PSC Symposium: Bridges

 

1pm January 27, 2017
300 S Craig St, Pittsburgh PA

Please join us on Friday, January 27, 2017 for a technical symposium on our latest supercomputer, Bridges, funded by a $9.65-million grant from the National Science Foundation.

Bridges offers new computational capabilities to researchers working in diverse, data-intensive fields, such as genomics, the social sciences and humanities. Bridges represents a new way of doing business in high performance computing. Researchers can adapt its flexible architecture to their specific needs, in effect creating a "custom supercomputer."

Bridges has already seen its first few months of use by the national scientific community. In that short time, users have reported progress in fields such genomics, public health, chemistry, machine learning and more.

The symposium will begin at 1pm at PSC, 300 S Craig St., Pittsburgh.

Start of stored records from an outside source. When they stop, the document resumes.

-- ==== Sys2Proof/Machine/Meas.lean ====
section
/-! DEFINITION. MEAS, synchronised cell measurement (R113 to R149): judging positions and NTC channels at publication, the
frame record, open-wire decisions, the node window. -/

namespace Sys2Proof.Machine

/-! ### Small reads -/

/-- The position at a slot. -/
def Core.pos (c : Core) (k : Nat) : Pos := Tab.get {} c.meas.pos k

/-- The NTC channel `t` of node `j`. -/
def Core.ntcAt (c : Core) (j t : Nat) : Ntc := Tab.get {} c.meas.ntc (8 * j + t)

/-- The T_imp of a slot while it is valid (R188), in 0.1 °C. -/
def Core.timp (c : Core) (k : Nat) : Option Int := (Tab.get {} c.imp.res k).timp

/-- R144: the age limit. -/
def Core.staleLim (c : Core) : Nat := max 1 (c.rd F.MEAS_UNR.STALE_LIM)

/-- The higher of a value and an optional one. -/
def maxOpt (x : Int) : Option Int → Int
  | none => x
  | some y => if x < y then y else x

/-! ### Sample instants -/

/-- R115, R235: the primary current sensor delivers: an input with ROLE 0x2 is enabled, its clock runs and its stream is not lost. -/
def Core.primaryRuns (c : Core) : Bool :=
  (upTo 12).any (fun n => c.on (F.SDM_CFG.EN n) && c.rd (F.SDM_CFG.ROLE n) == 2 && bitAt (c.rd F.SDM_CKEN.EN) (c.rd (F.SDM_CFG.CK n)) &&
    !bitAt c.prot.lossNow n)

/-- R115: what SDM latches: `cur` from the primary current sensor; without one the spec states no value, and it is free
(notes/assumptions/3). -/
def Core.latched (c : Core) (cur : Int) : Int := if c.primaryRuns then cur else Config.freeInt 20 c.free

/-- R113, R115: sample instant i lies in tick 40 + i * s; there SDM latches the string current. -/
def nodeSample (cur : Int) (c : Core) : Core :=
  let i := c.meas.latches.length
  if c.chn.synced && decide (i < c.meas.n) && decide (c.tick.pos = 40 + i * c.meas.s) then
    { c.tickFree with meas := { c.meas with latches := c.meas.latches ++ [c.latched cur] } }
  else c

/-- R118: the mean of the latches. DESIGN CHOICE (notes/assumptions/48): 0 mA in a frame without latches. -/
def Core.isMean (c : Core) : Int :=
  if c.meas.latches.length = 0 then 0 else roundDiv (sumI c.meas.latches) c.meas.latches.length

/-- R118: the string current of each sample set. -/
def Core.isSets (c : Core) : List Int := if c.meas.mode = 1 then c.meas.latches else [c.isMean]

/-! ### Open wire -/

/-- R133: a wire decision state shows its channels as OPENWIRE. -/
def wireOpen (w : Nat) : Bool := w != 0

/-- R133, R124: the OPENWIRE flag of a slot in the records of this frame. -/
def Core.openWire (c : Core) (k : Nat) : Bool :=
  let j := k / 16
  let ch := k % 16
  wireOpen (Tab.get 0 c.meas.wireAct (32 * j + ch)) || wireOpen (Tab.get 0 c.meas.wireAct (32 * j + ch + 1))

/-- R133: the new state of a wire found open or passing: 0 passes, 1 suspect, 2 confirmed, 3 confirmed and passed once. -/
def wireNext (st : Nat) (isOpen : Bool) : Nat :=
  if isOpen then (if st = 0 then 1 else 2) else (if st = 2 then 3 else 0)

/-- R133: one wire decision of node `j`. -/
def wireDecide (j w : Nat) (isOpen : Bool) (c : Core) : Core :=
  let st := Tab.get 0 c.meas.wire (32 * j + w)
  let nx := wireNext st isOpen
  let c1 := { c with meas := { c.meas with
    wire := Tab.put 0 c.meas.wire (32 * j + w) nx
    owConfirm := c.meas.owConfirm || nx == 1 || nx == 3 } }
  if st == 1 && isOpen then (c1.wr F.MEAS_STAT.OWSEEN 1).raise 33 j w
  else if st == 1 then c1.cntSat F.MEAS_OWCNT.UNCONF
  else c1

/-- R131 to R133: the DIAG read of a node's wire decisions after D of an open-wire frame; a node that did not perform the test has it
repeated (R132). -/
def openWireDiag (j wires serial : Nat) (c0 : Core) : Core :=
  let n := c0.node j
  if c0.meas.ow && n.got && !n.owRead && c0.pastDeadline then
    let c := nodeAnswers j serial c0
    if n.owDone then
      forUp (c.npos j + 1) (fun w c => wireDecide j w (bitAt wires w) c) (c.setNode j (fun n => { n with owRead := true }))
    else { c with meas := { c.meas with owRepeat := true } }
  else c0

/-- R132: at the end of an open-wire frame, a node that sampled and whose decisions were not read has its test repeated. -/
def openWireMissed (c : Core) : Bool :=
  c.meas.ow && (upTo c.chn.total).any (fun j => (c.node j).got && !(c.node j).owRead)

/-! ### Positions -/

/-- R122, R126: the code that judges a position over the codes of its sets. -/
def frameCode (codes : List Nat) : Nat :=
  if codes.all (fun x => decide (x ≤ 50000)) then codes.getLastD 65535
  else if codes.any (fun x => x == 65534) then 65534
  else if codes.any (fun x => x == 65533) then 65533
  else 65535

/-- The codes of a slot in the sets its node returned, in set order. -/
def Core.slotCodes (c : Core) (k : Nat) : List Nat :=
  (c.node (k / 16)).sets.map (fun p => p.2.codes.getD (k % 16) 65535)

/-- R121: BLOFF in every set of a node. -/
def NodeRt.blOff (n : NodeRt) : Bool := n.sets.all (fun p => bitAt p.2.flags 2)

/-- R127: where a frame stands in the start-up: before the first frame with SYNC, that frame, or after it. -/
inductive Start where
  | before | first | running
  deriving DecidableEq, Repr

/-- R127: the age after a frame without a new value. -/
def Start.age : Start → Nat → Nat
  | .before, _ => 255
  | .first, _ => 0
  | .running, a => min 255 (a + 1)

/-- R126 to R129: a position judged in this frame. Before the first frame with SYNC the age takes part in no limit. DESIGN CHOICE
(notes/assumptions/49): a slot first configured later starts with age 255, and is LOST at once. -/
def judgePos (st : Start) (got bloff unreach ow treat : Bool) (lim : Nat) (codes : List Nat) (p : Pos) : Pos :=
  let code := frameCode codes
  let good := decide (code ≤ 50000)
  let v := got && bloff && good && !ow
  let rev := got && code == 65533
  let ovr := got && code == 65534
  let age := if v then 0 else st.age p.age
  let lost := !v && (p.lost || (st != .before && decide (lim ≤ age)) || (treat && (unreach || ow)))
  let held := if v then code else p.code
  { code := held, age := age, valid := v, rev := rev, ovr := ovr, lost := lost
    revEp := if rev then true else if got && good then false else p.revEp
    ovrEp := if ovr then true else if got && good then false else p.ovrEp
    setCodes := if v then codes else codes.map (fun _ => held) }

/-- R126 to R129: judge the position of string index `i` at slot `k`, with the flags and events of MEAS. -/
def evalPos (st : Start) (i k : Nat) (c : Core) : Core :=
  let j := k / 16
  let n := c.node j
  let p := c.pos k
  let q := judgePos st n.got n.blOff (!c.on (F.CHN_NINFO.REACH j)) (c.openWire k) (c.on F.MEAS_UNR.TREAT) c.staleLim
    (c.slotCodes k) p
  let c1 := { c with meas := { c.meas with pos := Tab.put {} c.meas.pos k q } }
  let c2 := c1.when (q.rev && !p.revEp) (fun c => (c.wr F.MEAS_STAT.REVSEEN 1).raise 35 i 1)
  let c3 := c2.when (q.ovr && !p.ovrEp) (fun c => (c.wr F.MEAS_STAT.OVRSEEN 1).raise 35 i 2)
  c3.when (q.lost && !p.lost) (fun c => (c.wr F.MEAS_STAT.LOSTSEEN 1).raise 34 i i)

/-- R128: a node that reported BLOFF = 0. -/
def evalBloff (j : Nat) (c : Core) : Core :=
  c.when ((c.node j).got && !(c.node j).blOff)
    (fun c => (c.wr F.MEAS_STAT.BLOFFERR 1).raise 37 j j)

/-! ### Temperatures -/

/-- R135, R188: T in 0.1 °C from a reference temperature in 1/20 K and the ratio num / den of the resistance or impedance to
its reference, with the constant `b` in K; nothing where the formula has no value. -/
def betaTemp (t20 : Int) (num den b : Nat) : Option Int :=
  if num = 0 ∨ den = 0 ∨ b = 0 ∨ t20 ≤ 0 then none else
    let bb : Int := (b : Int) * 2 ^ 40
    let d : Int := 20 * bb + t20 * lnFix num den
    if d = 0 then none else if d < 0 then some (roundDiv (5463 * d - 20 * t20 * bb) (-(2 * d)))
    else some (roundDiv (20 * t20 * bb - 5463 * d) (2 * d))

/-- R123: the frame code of an NTC channel over the sets of a frame. -/
def ntcFrameCode (codes : List Nat) : Nat :=
  if codes.all (fun x => decide (16 ≤ x) && decide (x ≤ 4079)) then roundDivN (sumN codes) codes.length
  else if codes.any (fun x => decide (4080 ≤ x)) then 4095 else 0

/-- R135: the temperature of an NTC code; where the formula gives none, a free value. -/
def ntcTemp (code rnom beta : Nat) : Int :=
  match betaTemp 5963 (1000 * code) ((4096 - code) * rnom) beta with
  | some t => t
  | none => Config.freeTemp code

/-- R136: the reading of a frame code: 0 good, else the cause (1 open, 2 short, 3 out of range). -/
def ntcFault (code : Nat) (t : Int) : Nat :=
  if 4080 ≤ code then 1 else if code ≤ 15 then 2 else if t < -450 ∨ 1250 < t then 3 else 0

/-- R136: the age of a channel after a frame without a good reading. DESIGN CHOICE (notes/assumptions/51): it is 0 in the record of the
first frame with SYNC in which the channel is fitted. -/
def Ntc.nextAge (n : Ntc) (st : Start) : Nat := if n.seen || st = .before then st.age n.age else 0

/-- R136, R138: the first pass over a fitted channel: its reading, age, counts and history. DESIGN CHOICE (notes/assumptions/50): where the
third abnormal frame and the age limit coincide the cause is that of the third frame. -/
def ntcRead (st : Start) (got : Bool) (code : Nat) (t : Int) (lim : Nat) (n : Ntc) : Ntc :=
  let flt := ntcFault code t
  let good := got && flt == 0
  let age := if good then 0 else n.nextAge st
  let bad := if got then (if flt = 0 then 0 else min 3 (n.badCnt + 1)) else n.badCnt
  let brk3 := !n.broken && decide (3 ≤ bad) && got
  let stale := !n.broken && !brk3 && st != .before && decide (lim ≤ age)
  { n with
    temp := if good then t else n.temp
    has := n.has || good
    seen := n.seen || st != .before
    age := age
    good := good
    badCnt := bad
    broken := n.broken || brk3 || stale
    cause := if brk3 then flt else if stale then 5 else n.cause
    histCnt := if brk3 || stale then 0 else if n.broken then 0 else if good then min 10 (n.histCnt + 1) else if got then 0 else n.histCnt
    clrCnt := if brk3 || stale then 0 else n.clrCnt }

/-- R138: a channel that serves as a good neighbour. -/
def Ntc.goodNbr (n : Ntc) : Bool := n.has && !n.broken && decide (10 ≤ n.histCnt)

/-- R138: the neighbour channels of channel `t` of node `j`, as (node, channel). -/
def nbrOf (total j t : Nat) : List (Nat × Nat) :=
  (if t = 0 then (if j = 0 then [] else [(j - 1, 7)]) else [(j, t - 1)]) ++
  (if t = 7 then (if j + 1 < total then [(j + 1, 0)] else []) else [(j, t + 1)])

/-- R138: the temperatures of the good neighbours. -/
def Core.goodNbrs (c : Core) (j t : Nat) : List Int :=
  ((nbrOf c.chn.total j t).filter (fun x => c.fitted x.1 x.2 && (c.ntcAt x.1 x.2).goodNbr)).map (fun x => (c.ntcAt x.1 x.2).temp)

/-- R136, R140: the second pass: drift, and the clearing of BROKEN. -/
def ntcDrift (got : Bool) (nbrs : List Int) (dev : Nat) (n : Ntc) : Ntc :=
  let two := decide (2 ≤ nbrs.length)
  let off := two && n.good && (decide (10 ≤ n.histCnt) || n.broken) &&
    decide ((dev : Int) * nbrs.length < absI (n.temp * nbrs.length - sumI nbrs))
  let dc := if !two then 0 else if !got then n.driftCnt else if off then n.driftCnt + 1 else 0
  let brk := !n.broken && decide (100 ≤ dc)
  let clr := if n.broken then (if !got then n.clrCnt else if n.good && !off then n.clrCnt + 1 else 0) else 0
  let heal := n.broken && decide (10 ≤ clr)
  { n with
    driftCnt := if n.broken || brk then 0 else dc
    broken := (n.broken || brk) && !heal
    cause := if brk then 4 else if heal then 0 else n.cause
    histCnt := if brk || heal then 0 else n.histCnt
    badCnt := if heal then 0 else n.badCnt
    clrCnt := if heal then 0 else clr }

/-- R137: the third pass: what the channel reports. `hot`, `margin` and the covered positions' highest valid T_imp enter. -/
def ntcReport (nbrs : List Int) (treat : Bool) (hot : Int) (margin : Nat) (ti : Option Int) (n : Ntc) : Ntc :=
  if n.broken then
    let useN := treat && nbrs != []
    let base := if useN then maxI (nbrs.headD 0) nbrs + margin else hot
    { n with rep := maxOpt base ti, subst := true, nbr := useN }
  else { n with rep := if n.has then n.temp else -32768, subst := false, nbr := false }

/-- R139: the positions a channel covers: the highest valid T_imp among them. -/
def Core.coverTimp (c : Core) (j t : Nat) : Option Int :=
  match c.timp (slotKey j (2 * t)), c.timp (slotKey j (2 * t + 1)) with
  | none, b => b
  | some a, b => some (maxOpt a b)

/-- One pass over every NTC channel of the enumerated nodes. -/
def ntcPass (f : Nat → Nat → Core → Core) (c : Core) : Core :=
  forUp c.chn.total (fun j c => forUp 8 (fun t c => f j t c) c) c

/-- Change one NTC channel. -/
def Core.setNtc (c : Core) (j t : Nat) (n : Ntc) : Core :=
  { c with meas := { c.meas with ntc := Tab.put {} c.meas.ntc (8 * j + t) n } }

/-- R136: the event of a channel that becomes BROKEN. -/
def ntcBroke (j t : Nat) (was : Bool) (n : Ntc) (c : Core) : Core :=
  c.when (n.broken && !was) (fun c => (c.wr F.MEAS_STAT.TBRKSEEN 1).raise 36 j t)

/-- First pass at one channel. DESIGN CHOICE (notes/assumptions/51): a channel disabled in NTCEN loses its value, history and state, and
starts anew when it is enabled again. -/
def ntcPass1 (st : Start) (j t : Nat) (c : Core) : Core :=
  if c.fitted j t then
    let nd := c.node j
    let code := ntcFrameCode (nd.sets.map (fun p => p.2.ntc.getD t 0))
    let n := c.ntcAt j t
    let n1 := ntcRead st nd.got code (ntcTemp code (c.rd F.MEAS_TNTC.RNOM) (c.rd F.MEAS_TNTC.BETA)) c.staleLim n
    ntcBroke j t n.broken n1 (c.setNtc j t n1)
  else c.setNtc j t {}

The program will include an overview of the system along with research presentations from the University of Pittsburgh’s Center for Causal Discovery and Carnegie Mellon’s School of Computer Science and Language Technologies Institute. 

 

Bridges Overview

 

A Converged HPC & Big Data System for Nontraditional and HPC Research

Nick Nystrom, PhD
Sr. Director of Research, PSC

Bridges is a uniquely capable, data- and memory-intensive high-performance computing (HPC) system designed to integrate HPC with Big Data, deliver “HPC-as-a-Service”, and help researchers facing challenges in Big Data to work more intuitively. Funded by the National Science foundation, Bridges features large memory – 4 compute nodes with 12 TB of RAM, 42 with 3 TB, and 800 with 128 GB – and powerful new Intel® Xeon CPUs and NVIDIA Tesla GPUs for exceptional performance. Bridges also includes database and web servers to support gateways, collaboration, and data management, and it includes 10 PB usable of shared, parallel storage, plus local storage on each of its compute nodes. Bridges is the first production deployment of the Intel® Omni-Path Architecture (OPA) Fabric, which interconnects all of its compute, storage, and utility nodes. Prioritizing usability and flexibility, Bridges support a high degree of interactivity, gateways and tools for gateway-building, and a very flexible user environment. Widely-used languages and frameworks such as Hadoop, Spark, Python, R, MATLAB, and Java benefit transparently from Bridges’ large memory and its high-performance OPA fabric. Virtualization and containers enable hosting web services, NoSQL databases, and application-specific environments, enhance reproducibility, and support interoperation with clouds. Access to Bridges is available at no charge to the open research community and by arrangement to industry through PSC’s corporate programs.

 

Research Presentations

 

Graphical Causal Discovery from Big Biomedical Data

Gregory F. Cooper, MD, PhD
Director, Center for Causal Discovery
Professor of Biomedical Informatics, University of Pittsburgh

Science is centrally concerned with the discovery of causal relationships in nature. In the past 25 years there has been tremendous progress in the development of graphical methods for representing and discovering causal relationships from data, including big biomedical data. The Center for Causal Discovery (CCD) is developing and making available state-of-the-art graphical causal discovery software that is capable of analyzing very large biomedical datasets. This talk will provide an overview of the CCD and give a concrete example of the use of its tools to analyze biomedical data.

 

Recurrent Neural Networks for Time Series Prediction

Florian Metze, PhD
Associate Research Professor, School of Computer Science and Language Technologies Institute (LTI), Carnegie Mellon University

Speech recognition can be seen as a sequence-to-sequence translation task, where a sequence of input features (“frames”) are mapped to a sequence of output symbols, namely phonemes or words. In the past, work has focused on improving the frame-level predictions, while the accuracy of the actual output sequence was an indirect effect. Recurrent Neural Networks are beginning to change that, and offer computationally tractable ways of predicting entire sequences under a single optimization criterion.

In this talk, I will give a brief introduction to the theory of Recurrent Neural Networks and present their most common and interesting use cases in speech recognition, natural language processing, multi-media analysis, or other “big-data” applications. I will outline tasks and data sets, and attempt to distill the key factors that contributed to making Deep Learning so successful. I will also look to other domains that involve (time) series modeling and speculate about possible uses of Recurrent Neural Networks there.